1:00 am | 3/7/2017 | 308A Doe Library

Koenraad Van Cleempoel

Scientific instruments of the renaissance period well represent the concept of "materialised knowledge." They are carriers of ideas as well as very elegant and refined objects. The lecture will discuss astrolabes, globes, sundials and armillary spheres with a particular emphasis on the Flemish context: between c. 1525 and c. 1580 the university city of Louvain became Europe’s most important center for instrument making partly due to the research and technical skills of Gerard Mercator (1512-1594) and Gemma Frisius (1508-1555). This high reputation is due in equal measure to the combination of the beauty and the precision of these instruments. It is this perfect harmony of aesthetics and science that made the Louvain instruments so sought after in the European market. The lecture will also discuss their representation and meaning in contemporary paintings.

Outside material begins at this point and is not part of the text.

-- ==== Sys2Proof/Laws/Keeps.lean ====
section
/-! SUPPORT. What each operation of the model leaves as it is: the buffer pool, the data memories, the instruction memories
and the queue of commands, one lemma for each operation that touches none or only some of them. -/

namespace Sys2Proof.Machine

Koenraad Van Cleempoel studied art history in Louvain, Madrid and London where he received his PhD at the Warburg Institute. He was Sackler Fellow at the National Maritime Museum in Greenwich where he catalogued their collection of astrolabes (Oxford UP) and research fellow at the Institute for the History of Science, Johann Wolfgang Goethe University, Frankfurt am Main. Scientific instruments of the Latin West between c. 1400 and 1650 are his field of research. In recent years he also published on adaptive reuse of heritage sites. He is professor in art history and vice dean at the Faculty of Architecture in Hasselt University (Belgium).